As the sole designer for this product, I took the feature from concept to launch, collaborating with cross-functional teams to balance technical constraints with an excellent customer experience.
Role & Duration
Sole Product Designer
8 Weeks
Highlights & Stage
Design with AI, SaaS Product
Released 10/2020
Team Structure
1 UX Designers, 1 PM, 4 Engineers
The OneTrust Data Redaction feature leverages AI to automatically detect and redact sensitive data in unstructured formats, streamlining privacy request fulfillment while empowering users with manual review options for accuracy and control.
Background
Addressing Privacy Challenges with AI
What is Data Redaction?
Under privacy regulations like GDPR and CCPA, individuals (Data Subjects) can request organizations to provide, update, or delete their Personally Identifiable Information (PII).
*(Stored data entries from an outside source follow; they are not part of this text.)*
-- ==== Sys2Proof/Machine/Scan.lean ====
section
/-! DEFINITION. The scan as a whole (20_memory.md R51 to R56): the words of a byte stream, the listing they give, decoding in
any order, and the launch of a scan by the operator. -/

namespace Sys2Proof.Machine

/-- R52, R54: the words of a byte stream; the `n mod 4` trailing bytes are discarded. -/
def wordsOf : List Byte → List Word
  | b0 :: b1 :: b2 :: b3 :: rest => assembleWord b0 b1 b2 b3 :: wordsOf rest
  | _                            => []

/-- R55: the line of word `k`, when the ports hold `abi` and `pseudo`. -/
def wordLine (par : Params) (abi pseudo : Bool) (k : Nat) (w : Word) : Line :=
  makeLine par (wordAddress par k) w (block par ⟨w, abi, pseudo⟩).text

/-- The lines of words `k`, `k + 1`, ... (R56: in increasing `k`, one per word). -/
def linesFrom (par : Params) (abi pseudo : Bool) (k : Nat) : List Word → List Line
  | []      => []
  | w :: ws => wordLine par abi pseudo k w :: linesFrom par abi pseudo (k + 1) ws

/-- R55, R56: the listing of a byte stream. -/
def listing (par : Params) (abi pseudo : Bool) (bytes : List Byte) : List Line :=
  linesFrom par abi pseudo 0 (wordsOf bytes)

/-! ### Decoding in any order (R56, R298, I13) -/

/-- Decode the words with the given indices, in the given order; each result carries its word's index. -/
def decodeInOrder (par : Params) (abi pseudo : Bool) (bytes : List Byte) (order : List Nat) : List (Nat × Line) :=
  order.filterMap fun k => ((wordsOf bytes)[k]?).map fun w => (k, wordLine par abi pseudo k w)

/-- Put one result in its place among results in order of their index. -/
def insertResult (r : Nat × Line) : List (Nat × Line) → List (Nat × Line)
  | []      => [r]
  | q :: qs => if r.1 ≤ q.1 then r :: q :: qs else q :: insertResult r qs

/-- "reassembling the lines in address order" (R56). -/
def reassemble (results : List (Nat × Line)) : List Line :=
  (results.foldr insertResult []).map Prod.snd

/-! ### The operator -/

/-- The launch of a scan (R8, R291, R293, R298): the operator supplies the bytes and the options, every one fixed before word
0. The block's outputs follow the ports from the start (R290). A value of a parameter the spec does not allow is refused (R100, I1, I4). -/
def launch (amoorFunct5 : Nat) (unknownToken : String) (baseAddress : Int) (abi pseudo suppressRaw : Bool)
    (source : Source) : Host.Outcome State Fault Refusal :=
  match AmoorFunct5.ofNat? amoorFunct5 with
  | none   => .refused (.amoorFunct5NotAllowed amoorFunct5)
  | some a =>
    if 0 ≤ baseAddress ∧ baseAddress < 2 ^ 32 then
      let par : Params := ⟨a, unknownToken, BitVec.ofInt 32 baseAddress, suppressRaw⟩
      .next (redrive ⟨0, abi, pseudo⟩ { State.reset with par := par, source := source })
    else .refused (.baseAddressOutOfRange baseAddress)

end Sys2Proof.Machine
end

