-- ==== Sys2Proof/Certificates/Slice0/Obligations.lean ====
section
/-! DEFINITION. The statements for the provers. -/

namespace Sys2Proof.Claims

open Sys2Proof.Machine

/-- The record of a recognised word (R25): its fields, `valid_o` 1, and the given codes, immediate and text. -/
def recognised (inp : Inputs) (code : BitVec 6) (fmt : BitVec 3) (form : BitVec 4) (imm : Word) (text : String) : Out :=
  ⟨extractFields inp.insn, true, code, fmt, form, imm, text⟩

/-- The "Decode" line of a family rule: whatever the ports hold, a word with the given match under the given mask drives the
given codes, and the immediate and the text are the given functions of the word, its fields and `abi_i`. -/
def WordDrives (mask value : Word) (code : BitVec 6) (fmt : BitVec 3) (form : BitVec 4) (imm : Word → Word)
    (text : FieldSet → Bool → Word → String) : Prop :=
  ∀ (par : Params) (inp : Inputs), inp.insn &&& mask = value →
    block par inp = recognised inp code fmt form (imm inp.insn) (text (extractFields inp.insn) inp.abi (imm inp.insn))

/-- What a meaning answers: a next state in which the output ports hold the given record and nothing else has changed. -/
def Answers (i : Instr) (s : State) (o : Out) : Prop := exec i s = .next { s with out := o }

/-- The mnemonics of R26, code 1 first. -/
def mnemonics : List String :=
  ["add", "sub", "sll", "slt", "sltu", "xor", "srl", "sra", "or", "and"] ++
  ["mul", "mulh", "mulhsu", "mulhu", "div", "divu", "rem", "remu"] ++
  ["addi", "slti", "sltiu", "xori", "ori", "andi", "slli", "srli", "srai"] ++
  ["lb", "lh", "lw", "lbu", "lhu"] ++ ["sb", "sh", "sw"] ++
  ["beq", "bne", "blt", "bge", "bltu", "bgeu"] ++ ["jal", "jalr"] ++ ["lui", "auipc"] ++ ["ecall", "ebreak"] ++
  ["lr.w", "sc.w", "amoswap.w", "amoadd.w", "amoxor.w", "amoand.w", "amoor.w"] ++
  ["amomin.w", "amomax.w", "amominu.w", "amomaxu.w"]

/-- The value of a string of digits, most significant first, each digit's value being its place in `digits`. -/
def digitsValue (digits : String) (t : String) : Nat :=
  t.toList.foldl (fun n c => n * digits.length + digits.toList.idxOf c) 0

/-- A text whose pieces are fixed strings and register names. -/
def spell (abi : Bool) (parts : List (String ⊕ Reg)) : String :=
  parts.foldr (fun p t => p.elim id (regname · abi) ++ t) ""

/-- The bits of a recognised word that are keyed or rendered: all but the unkeyed ones of R105. -/
def renderedBits (o : Out) : Word :=
  if o.form = 9 then 0xFFF0707F else if o.form = 10 then 0xF80FFFFF else if o.form = 11 then 0xF9FFFFFF else 0xFFFFFFFF

/-- The same state with another `pseudo_i`. -/
def withPseudo (p : Bool) (s : State) : State := { s with inp := { s.inp with pseudo := p } }

/-- The same outcome with another `pseudo_i`. -/
def outcomeWithPseudo (p : Bool) : Host.Outcome State Fault Refusal → Host.Outcome State Fault Refusal
  | .next s    => .next (withPseudo p s)
  | .fault f   => .fault f
  | .refused r => .refused r

/-- The start of a scan: no word read (R291), and by the model's choice running, no line out and no error reported (log entries 8
and 19). -/
def AtStart (s : State) : Prop := s.scan = .running ∧ s.k = 0 ∧ s.lines = [] ∧ s.reported = false

end Sys2Proof.Claims

open Sys2Proof Sys2Proof.Machine Sys2Proof.Safety Sys2Proof.Claims

/-- R131 to R140, the Decode line of each register-register instruction. -/
def Obligations.RegisterRegisterWordsDecode : Prop :=
  ∀ e ∈ ([(0x00000033, 1, "add"), (0x40000033, 2, "sub"), (0x00001033, 3, "sll"),
        (0x00002033, 4, "slt"), (0x00003033, 5, "sltu"), (0x00004033, 6, "xor"),
        (0x00005033, 7, "srl"), (0x40005033, 8, "sra"), (0x00006033, 9, "or"),
        (0x00007033, 10, "and")] : List (Word × BitVec 6 × String)),
    WordDrives 0xFE00707F e.1 e.2.1 1 1 (fun _ => 0)
      (fun f abi _ => e.2.2 ++ " " ++ regname f.rd abi ++ "," ++ regname f.rs1 abi ++ "," ++ regname f.rs2 abi)

/-- R151 to R158, the Decode line of each multiply and divide instruction. -/
def Obligations.MultiplyDivideWordsDecode : Prop :=
  ∀ e ∈ ([(0x02000033, 11, "mul"), (0x02001033, 12, "mulh"), (0x02002033, 13, "mulhsu"),
        (0x02003033, 14, "mulhu"), (0x02004033, 15, "div"), (0x02005033, 16, "divu"),
        (0x02006033, 17, "rem"), (0x02007033, 18, "remu")] : List (Word × BitVec 6 × String)),
    WordDrives 0xFE00707F e.1 e.2.1 1 1 (fun _ => 0)
      (fun f abi _ => e.2.2 ++ " " ++ regname f.rd abi ++ "," ++ regname f.rs1 abi ++ "," ++ regname f.rs2 abi)

/-- R166 to R171, the Decode line of each register-immediate instruction with a 12-bit immediate. -/
def Obligations.RegisterImmediateWordsDecode : Prop :=
  ∀ e ∈ ([(0x00000013, 19, "addi"), (0x00002013, 20, "slti"), (0x00003013, 21, "sltiu"),
        (0x00004013, 22, "xori"), (0x00006013, 23, "ori"), (0x00007013, 24, "andi")] : List (Word × BitVec 6 × String)),
    WordDrives 0x0000707F e.1 e.2.1 2 2 (fun w => (w.extractLsb' 20 12).signExtend 32)
      (fun f abi v => e.2.2 ++ " " ++ regname f.rd abi ++ "," ++ regname f.rs1 abi ++ ",#$" ++ hex8 v)

/-- R172 to R174, the Decode line of slli, srli and srai: the discriminator is keyed and is not part of the value. -/
def Obligations.ImmediateShiftWordsDecode : Prop :=
  ∀ e ∈ ([(0x00001013, 25, "slli"), (0x00005013, 26, "srli"), (0x40005013, 27, "srai")] : List (Word × BitVec 6 × String)),
    WordDrives 0xFE00707F e.1 e.2.1 2 2 (fun w => (w.extractLsb' 20 5).setWidth 32)
      (fun f abi v => e.2.2 ++ " " ++ regname f.rd abi ++ "," ++ regname f.rs1 abi ++ ",#$" ++ hex8 v)

/-- R186 to R190, the Decode line of each load. -/
def Obligations.LoadWordsDecode : Prop :=
  ∀ e ∈ ([(0x00000003, 28, "lb"), (0x00001003, 29, "lh"), (0x00002003, 30, "lw"),
        (0x00004003, 31, "lbu"), (0x00005003, 32, "lhu")] : List (Word × BitVec 6 × String)),
    WordDrives 0x0000707F e.1 e.2.1 2 3 (fun w => (w.extractLsb' 20 12).signExtend 32)
      (fun f abi v => e.2.2 ++ " " ++ regname f.rd abi ++ ",$" ++ hex8 v ++ "(" ++ regname f.rs1 abi ++ ")")

/-- R196 to R198, the Decode line of each store: the offset is a concatenation, never a sum. -/
def Obligations.StoreWordsDecode : Prop :=
  ∀ e ∈ ([(0x00000023, 33, "sb"), (0x00001023, 34, "sh"), (0x00002023, 35, "sw")] : List (Word × BitVec 6 × String)),
    WordDrives 0x0000707F e.1 e.2.1 3 4 (fun w => (w.extractLsb' 25 7 ++ w.extractLsb' 7 5).signExtend 32)
      (fun f abi v => e.2.2 ++ " " ++ regname f.rs2 abi ++ ",$" ++ hex8 v ++ "(" ++ regname f.rs1 abi ++ ")")

/-- R206 to R211, the Decode line of each branch. -/
def Obligations.BranchWordsDecode : Prop :=
  ∀ e ∈ ([(0x00000063, 36, "beq"), (0x00001063, 37, "bne"), (0x00004063, 38, "blt"),
        (0x00005063, 39, "bge"), (0x00006063, 40, "bltu"), (0x00007063, 41, "bgeu")] : List (Word × BitVec 6 × String)),
    WordDrives 0x0000707F e.1 e.2.1 4 5 (fun w =>
        (w.extractLsb' 31 1 ++ w.extractLsb' 7 1 ++ w.extractLsb' 25 6 ++ w.extractLsb' 8 4 ++ 0#1).signExtend 32)
      (fun f abi v => e.2.2 ++ " " ++ regname f.rs1 abi ++ "," ++ regname f.rs2 abi ++ ",*+$" ++ hex8 v)

/-- R221 and R222, the Decode lines of jal and jalr: the destination of jal is `rd`. -/
def Obligations.JumpWordsDecode : Prop :=
  WordDrives 0x0000007F 0x0000006F 42 6 6
      (fun w => (w.extractLsb' 31 1 ++ w.extractLsb' 12 8 ++ w.extractLsb' 20 1 ++ w.extractLsb' 21 10 ++ 0#1).signExtend 32)
      (fun f abi v => "jal " ++ regname f.rd abi ++ ",*+$" ++ hex8 v) ∧
    WordDrives 0x0000707F 0x00000067 43 2 7 (fun w => (w.extractLsb' 20 12).signExtend 32)
      (fun f abi v => "jalr " ++ regname f.rd abi ++ ",$" ++ hex8 v ++ "(" ++ regname f.rs1 abi ++ ")")

/-- R231 and R232, the Decode lines of lui and auipc: the immediate is the placed pattern and is added to nothing. -/
def Obligations.UpperImmediateWordsDecode : Prop :=
  ∀ e ∈ ([(0x00000037, 44, "lui"), (0x00000017, 45, "auipc")] : List (Word × BitVec 6 × String)),
    WordDrives 0x0000007F e.1 e.2.1 5 8 (fun w => w.extractLsb' 12 20 ++ 0#12)
      (fun f abi v => e.2.2 ++ " " ++ regname f.rd abi ++ ",#$" ++ hex8 v)

/-- R241 and R242, the Decode lines of ecall and ebreak: `rd` and `rs1` may hold any value and are not rendered. -/
def Obligations.SystemWordsDecode : Prop :=
  ∀ e ∈ ([(0x00000073, 46, "ecall"), (0x00100073, 47, "ebreak")] : List (Word × BitVec 6 × String)),
    WordDrives 0xFFF0707F e.1 e.2.1 2 9 (fun w => (w.extractLsb' 20 12).signExtend 32) (fun _ _ _ => e.2.2)
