/-! ### Row by row -/

section
variable {par : Params} {r : OpcodeRow}

/-- A family whose Decode lines share the mask, the form and the immediate. -/
theorem textDetermines_of_family {rows : List (Word × BitVec 6 × String)} {mask : Word} {fmt : BitVec 3} {form : BitVec 4}
    {imm : Word → Word} {text : Word × BitVec 6 × String → FieldSet → Bool → Word → String}
    (h : ∀ e ∈ rows, WordDrives mask e.1 e.2.1 fmt form imm (text e))
    (hinj : ∀ e (w w' : Word) abi, w &&& mask = w' &&& mask →
      text e (extractFields w) abi (imm w) = text e (extractFields w') abi (imm w') →
      imm w = imm w' ∧ w &&& bitsOfForm form = w' &&& bitsOfForm form)
    (hr : r ∈ rows.map fun e => ⟨e.2.1, mask, e.1⟩) : TextDetermines par r.mask r.value := by
  obtain ⟨e, he, rfl⟩ := List.mem_map.mp hr
  exact textDetermines_of_wordDrives (h e he) (hinj e)

theorem textDetermines_of_rtypeRow (hr : r ∈ rtypeRows) : TextDetermines par r.mask r.value :=
  textDetermines_of_family Proofs.registerRegisterWordsDecode
    (fun _ _ _ _ hm ht => ⟨rfl, congrArg (· &&& _) (eq_of_text_rrr hm ht)⟩) hr

theorem textDetermines_of_mextRow (hr : r ∈ mextRows) : TextDetermines par r.mask r.value :=
  textDetermines_of_family Proofs.multiplyDivideWordsDecode
    (fun _ _ _ _ hm ht => ⟨rfl, congrArg (· &&& _) (eq_of_text_rrr hm ht)⟩) hr

theorem textDetermines_of_itypeRow (hr : r ∈ itypeRows) : TextDetermines par r.mask r.value := by
  rcases List.mem_append.mp (show r ∈ itypeRows.take 6 ++ itypeRows.drop 6 from hr) with hr | hr
  · exact textDetermines_of_family Proofs.registerImmediateWordsDecode
      (fun _ _ _ _ hm ht => (eq_of_text_rri hm ht).imp_right (congrArg (· &&& _))) hr
  · exact textDetermines_of_family Proofs.immediateShiftWordsDecode
      (fun _ _ _ _ hm ht => (eq_of_text_shift hm ht).imp_right (congrArg (· &&& _))) hr

theorem textDetermines_of_loadRow (hr : r ∈ loadRows) : TextDetermines par r.mask r.value :=
  textDetermines_of_family Proofs.loadWordsDecode
    (fun _ _ _ _ hm ht => (eq_of_text_load hm ht).imp_right (congrArg (· &&& _))) hr

theorem textDetermines_of_storeRow (hr : r ∈ storeRows) : TextDetermines par r.mask r.value :=
  textDetermines_of_family Proofs.storeWordsDecode
    (fun _ _ _ _ hm ht => (eq_of_text_store hm ht).imp_right (congrArg (· &&& _))) hr

theorem textDetermines_of_branchRow (hr : r ∈ branchRows) : TextDetermines par r.mask r.value :=
  textDetermines_of_family Proofs.branchWordsDecode
    (fun _ _ _ _ hm ht => (eq_of_text_branch hm ht).imp_right (congrArg (· &&& _))) hr

theorem textDetermines_of_jumpRow (hr : r ∈ jumpRows) : TextDetermines par r.mask r.value := by
  obtain ⟨hjal, hjalr⟩ := Proofs.jumpWordsDecode
  fin_cases hr
  · exact textDetermines_of_wordDrives hjal fun _ _ _ hm ht =>
      (eq_of_text_jal hm ht).imp_right (congrArg (· &&& _))
  · exact textDetermines_of_wordDrives hjalr fun _ _ _ hm ht =>
      (eq_of_text_load hm ht).imp_right (congrArg (· &&& _))

theorem textDetermines_of_upperRow (hr : r ∈ upperRows) : TextDetermines par r.mask r.value :=
  textDetermines_of_family Proofs.upperImmediateWordsDecode
    (fun _ _ _ _ hm ht => (eq_of_text_ui hm ht).imp_right (congrArg (· &&& _))) hr

/-- The row of ecall or ebreak keys every rendered bit, the immediate among them. -/
theorem textDetermines_of_systemRow (hr : r ∈ systemRows) : TextDetermines par r.mask r.value :=
  textDetermines_of_family Proofs.systemWordsDecode
    (fun _ _ _ _ hm _ => ⟨congrArg (BitVec.signExtend 32) (extractLsb'_eq_of_masked hm (by decide)), hm⟩) hr

theorem textDetermines_of_amoorRow :
    TextDetermines par 0xF800707F par.amoorFunct5.rowMatch := by
  obtain ⟨-, -, hamoor⟩ := Proofs.atomicWordsDecode
  refine textDetermines_of_drives (imm := fun _ => 0) (text := fun f abi _ =>
    "amoor.w " ++ regname f.rd abi ++ "," ++ regname f.rs2 abi ++ ",(" ++ regname f.rs1 abi ++ ")")
    (fun inp hw => hamoor par inp ?_) fun _ _ _ hm ht => ⟨rfl, masked_eq_of_text_amo hm ht⟩
  cases ha : par.amoorFunct5 <;> rw [ha] at hw
  · exact .inl ⟨rfl, hw⟩
  · exact .inr ⟨rfl, hw⟩
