-- ==== Sys2Proof/Decode.lean ====
section
/-!
DEFINITION. Decoding a packet (30 R40 to R47), total and rejecting by name, the encoder written from the same tables, the
byte transport's little-endian words (20 R30), and the two functions that read a row of `spec/opcode_table.json` as a packet.
-/

namespace Sys2Proof

/-! ### Header fields (30 R41) -/

/-- OP, header bits 31:24. -/
def headerOp (h : Word) : BitVec 8 := h.extractLsb' 24 8
/-- K, header bit 21. -/
def headerK (h : Word) : Bool := h.getLsbD 21
/-- V, header bit 20. -/
def headerV (h : Word) : Bool := h.getLsbD 20
/-- A, header bits 15:0. -/
def headerA (h : Word) : BitVec 16 := h.extractLsb' 0 16

/-! ### The opcode map (30 R42) -/

/-- One row of the header pattern table of 30 R42. -/
structure HeaderRow where
  op : Mnemonic
  pattern : Word
  mask : Word
  deriving DecidableEq, Repr

/-- The header pattern table of 30 R42. -/
def headerRows : List HeaderRow :=
  [ ⟨.buildTable,   0x01000000#32, 0xFFFFFFFF#32⟩,
    ⟨.prepare,      0x02000000#32, 0xFFFFFFFF#32⟩,
    ⟨.setFrequency, 0x03000000#32, 0xFFFFFFFF#32⟩,
    ⟨.setAmplitude, 0x04000000#32, 0xFFFFFFFF#32⟩,
    ⟨.setTempo,     0x05000000#32, 0xFFFFFFFF#32⟩,
    ⟨.setSequence,  0x06000000#32, 0xFFCF0000#32⟩,
    ⟨.fillBlock,    0x07000000#32, 0xFFFF0000#32⟩,
    ⟨.readTable,    0x08000000#32, 0xFFFFFFFF#32⟩,
    ⟨.readReg,      0x09000000#32, 0xFFFFFFFF#32⟩,
    ⟨.readSeq,      0x0A000000#32, 0xFFFFFFFF#32⟩ ]

/-- A header selects a row when `h AND mask == match` (30 R42). -/
def HeaderRow.selects (h : Word) (r : HeaderRow) : Bool := h &&& r.mask == r.pattern

/-- The mnemonic a header selects, if any row matches it (30 R42). -/
def selectRow (h : Word) : Option Mnemonic :=
  (headerRows.find? (HeaderRow.selects h)).map HeaderRow.op

/-- How many operand words follow the header: `operands(OP, A)` of 30 R44. -/
def operandCount (op : Mnemonic) (a : BitVec 16) : Nat :=
  match op with
  | .buildTable | .prepare => 2
  | .setSequence => a.toNat
  | .setFrequency | .setAmplitude | .setTempo | .fillBlock | .readTable | .readReg | .readSeq => 1

/-- The only port that accepts the command (30 R45). -/
def Mnemonic.port : Mnemonic → Port
  | .fillBlock => .audio
  | .buildTable | .prepare | .setFrequency | .setAmplitude | .setTempo | .setSequence
  | .readTable | .readReg | .readSeq => .control

/-! ### Decoding (30 R44) -/

/-- Why a packet is ILLEGAL_COMMAND (30 R44), in the order of the checks. The first two concern the byte transport only (log 13). -/
inductive Illegal where
  /-- the bytes are not a whole number of words (20 R30, log 13) -/
  | raggedBytes
  /-- there is no header word (30 R40, log 13) -/
  | emptyPacket
  /-- no row of 30 R42 matches the header -/
  | noHeaderRow
  /-- the word count is not one more than the row's operand count -/
  | wrongLength
  /-- the packet came on the other port -/
  | wrongPort
  deriving DecidableEq, Repr

/-- What decoding a packet gives. -/
inductive Decoded where
  | instr (i : Instr)
  | illegal (why : Illegal)
  deriving DecidableEq, Repr

/-- The instruction, if there is one. -/
def Decoded.toOption : Decoded → Option Instr
  | .instr i => some i
  | .illegal _ => none

/-- Operand word number `j` (w1 is number 0), taken whole (30 R43). Read only where the length check has passed. -/
def operandWord (ws : List Word) (j : Nat) : Word := ws.getD j 0#32

/-- Header bit K as the entry kind (30 §2). -/
def kindOfBit (k : Bool) : EntryKind := if k then .midi else .hz
/-- Header bit V as the variant (30 §2). -/
def variantOfBit (v : Bool) : Variant := if v then .random else .sequence

/-- The command of a packet whose header row, length and port are right (30 R42, R43). -/
def instrOf (op : Mnemonic) (h : Word) (ws : List Word) : Instr :=
  match op with
  | .buildTable => .buildTable (operandWord ws 0) (operandWord ws 1)
  | .prepare => .prepare (operandWord ws 0) (operandWord ws 1)
  | .setFrequency => .setFrequency (operandWord ws 0)
  | .setAmplitude => .setAmplitude (operandWord ws 0)
  | .setTempo => .setTempo (operandWord ws 0)
  | .setSequence => .setSequence (kindOfBit (headerK h)) (variantOfBit (headerV h)) ws
  | .fillBlock => .fillBlock (headerA h) (operandWord ws 0)
  | .readTable => .readTable (operandWord ws 0)
  | .readReg => .readReg (operandWord ws 0)
  | .readSeq => .readSeq (operandWord ws 0)

/-- Decode a packet that arrived on port `p`, in the order of 30 R44: header row, then length, then port. -/
def decode (p : Port) (k : Packet) : Decoded :=
  match selectRow k.header with
  | none => .illegal .noHeaderRow
  | some op =>
    if k.operands.length ≠ operandCount op (headerA k.header) then .illegal .wrongLength
    else if p ≠ op.port then .illegal .wrongPort
    else .instr (instrOf op k.header k.operands)

/-! ### Encoding (30 R41, R42) -/

/-- The opcode of a mnemonic (30 R42). -/
def Mnemonic.opcode : Mnemonic → BitVec 8
  | .buildTable => 0x01#8
  | .prepare => 0x02#8
  | .setFrequency => 0x03#8
  | .setAmplitude => 0x04#8
  | .setTempo => 0x05#8
  | .setSequence => 0x06#8
  | .fillBlock => 0x07#8
  | .readTable => 0x08#8
  | .readReg => 0x09#8
  | .readSeq => 0x0A#8

/-- A header word from its fields, `OP RSV1 K V RSV2 A` from bit 31 down, the reserved fields zero (30 §2). -/
def headerOf (op : Mnemonic) (k v : Bool) (a : BitVec 16) : Word :=
  op.opcode ++ 0#2 ++ BitVec.ofBool k ++ BitVec.ofBool v ++ 0#4 ++ a

/-- Bit K of an entry kind (30 §2). -/
def EntryKind.bit : EntryKind → Bool
  | .hz => false
  | .midi => true

/-- Bit V of a variant (30 §2). -/
def Variant.bit : Variant → Bool
  | .sequence => false
  | .random => true

/-- The packet of a command (30 R42). -/
def encode : Instr → Packet
  | .buildTable n h => ⟨headerOf .buildTable false false 0, [n, h]⟩
  | .prepare p r => ⟨headerOf .prepare false false 0, [p, r]⟩
  | .setFrequency f => ⟨headerOf .setFrequency false false 0, [f]⟩
  | .setAmplitude a => ⟨headerOf .setAmplitude false false 0, [a]⟩
  | .setTempo npm => ⟨headerOf .setTempo false false 0, [npm]⟩
  | .setSequence k v es => ⟨headerOf .setSequence k.bit v.bit (BitVec.ofNat 16 es.length), es⟩
  | .fillBlock c b => ⟨headerOf .fillBlock false false c, [b]⟩
  | .readTable i => ⟨headerOf .readTable false false 0, [i]⟩
  | .readReg sel => ⟨headerOf .readReg false false 0, [sel]⟩
  | .readSeq i => ⟨headerOf .readSeq false false 0, [i]⟩

/-- The port a command must come on (30 R45). -/
def Instr.port (i : Instr) : Port := i.mnemonic.port

/-! ### The byte transport (20 R30) -/

/-- A word from its four transport bytes, bits 7:0 first (20 R30). -/
def wordOfBytes (b0 b1 b2 b3 : Byte) : Word := b3 ++ b2 ++ b1 ++ b0

/-- The four transport bytes of a word, bits 7:0 first (20 R30). -/
def bytesOfWord (w : Word) : List Byte :=
  [w.extractLsb' 0 8, w.extractLsb' 8 8, w.extractLsb' 16 8, w.extractLsb' 24 8]

/-- The words of a byte sequence, if it is a whole number of them (20 R30). -/
def wordsOfBytes : List Byte → Option (List Word)
  | [] => some []
  | b0 :: b1 :: b2 :: b3 :: bs => (wordsOfBytes bs).map (wordOfBytes b0 b1 b2 b3 :: ·)
  | _ => none

/-- The words of a packet, header first (30 R40). -/
def Packet.words (k : Packet) : List Word := k.header :: k.operands

/-- A packet as transport bytes (20 R30). -/
def Packet.bytes (k : Packet) : List Byte := k.words.flatMap bytesOfWord

/-- Decode any byte sequence that a byte transport delivers as one packet (20 R30, 30 R44, log 13). -/
def decodeBytes (p : Port) (bs : List Byte) : Decoded :=
  match wordsOfBytes bs with
  | none => .illegal .raggedBytes
  | some [] => .illegal .emptyPacket
  | some (h :: ws) => decode p ⟨h, ws⟩

/-! ### A row of the opcode table as a packet (log 15) -/

/-- The packet whose words are `w`, the first word in bits 31:0 and each later word above it, bits from `nbits` up zero.
Its word count is the one its header row asks for, one word when no row matches (log 15). -/
def tablePacket (nbits w : Nat) : Packet :=
  let bits := w % 2 ^ nbits
  let h : Word := BitVec.ofNat 32 bits
  let count := match selectRow h with
    | some op => operandCount op (headerA h)
    | none => 0
  ⟨h, (List.range count).map fun j => BitVec.ofNat 32 (bits >>> (32 * (j + 1)))⟩

/-- The port that the header's row gives, the control port when no row matches (30 R45, log 15). -/
def tablePort (nbits w : Nat) : Port :=
  match selectRow (tablePacket nbits w).header with
  | some op => op.port
  | none => .control

/-- The instruction the decoder reads from a row's bits. -/
def decodeTableWord (nbits w : Nat) : Option Instr :=
  (decode (tablePort nbits w) (tablePacket nbits w)).toOption

end Sys2Proof
end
Companies must redact sensitive or irrelevant data before sharing this information.
Previously, redaction was manual and required external tools, creating inefficiencies and disjointed workflows. By embedding redaction capabilities into the platform, OneTrust streamlined this process, making the product more attractive to customers.
Current Challenge:
Previously, we only provided clients with a Structured Data Summary, including information such as names, addresses, and phone numbers. When the system collected Personally Identifiable Information (PII), clients could only share this structured data with the Data Subject. Now, if a Data Subject requests a copy of unstructured data, such as emails, we must redact any confidential or irrelevant information before sharing it.

The Challenge
How can we display and manage unstructured data in a way that complements the existing structured data page?
A copy of all PII may come from various data sources and contain different kinds of data:
Structured information from various databases (name, address, phone, etc.)
Emails
Word docs
PDFs
Excels
Chat history
Photos

How do we reduce the redundant efforts involved in reviewing and redacting sensitive data in unstructured formats like email chains?
Employers today may be required to process and send thousands of data sets. For instance, emails referencing the data subject are a major challenge. To fulfill a privacy request for an employee, businesses might need to provide hundreds or even thousands of emails, many of which include information about other individuals or confidential details the data subject is no longer entitled to access.

Final Design Overview
The new feature offered a streamlined experience that balanced automation and manual intervention:

Unstructured Data Collections
A centralized view of all unstructured data records for easy management.
Auto-Redact
AI-powered classification and redaction of sensitive data, with confidence levels displayed for transparency.


Suggested Redaction
Bulk redaction and prioritization of emails requiring review.
Preview Redactions
Unstructured data preview with darkened highlights for redacted text.
A "Detected Data Elements" section that lists retrieved identifiers with their classification categories and confidence scores.

Results
The redaction feature was launched in production in October 2020 and quickly gained significant attention from our 1,000+ existing clients. Major clients such as Mylan, AON, Marriot, and HCL expressed interest in purchasing the feature during the Demo Showcase Session. Within the first month of its release, the Consumer & Rights Product’s CSAT score increased by 33%.


Design process Highlights
User Research
We began by fleshing out some general goals of what we were trying to understand the Request and Data Redaction, the process of fulfilling requests, and redacting data. From there, we came up with a research plan that outlined a few general questions to ask our potential clients.
These are the key insights that defined the launch of the MVP version of the redaction feature:
Manual and Time-Consuming Process
The current workflow requires users to manually review unstructured data to identify what can or cannot be shared, making the process tedious and inefficient.
Among the unstructured data. Email is an "absolute nightmare"
Emails are a significant pain point, with large volumes posing a major challenge. For instance, fulfilling a DSAR for a two-year backlog of bi-weekly newsletters once required reviewing 14,000 emails.
Automation Alone Isn’t Enough
While automation helps, customers often lack confidence in automated redaction and need to manually review and refine the results to ensure accuracy and compliance.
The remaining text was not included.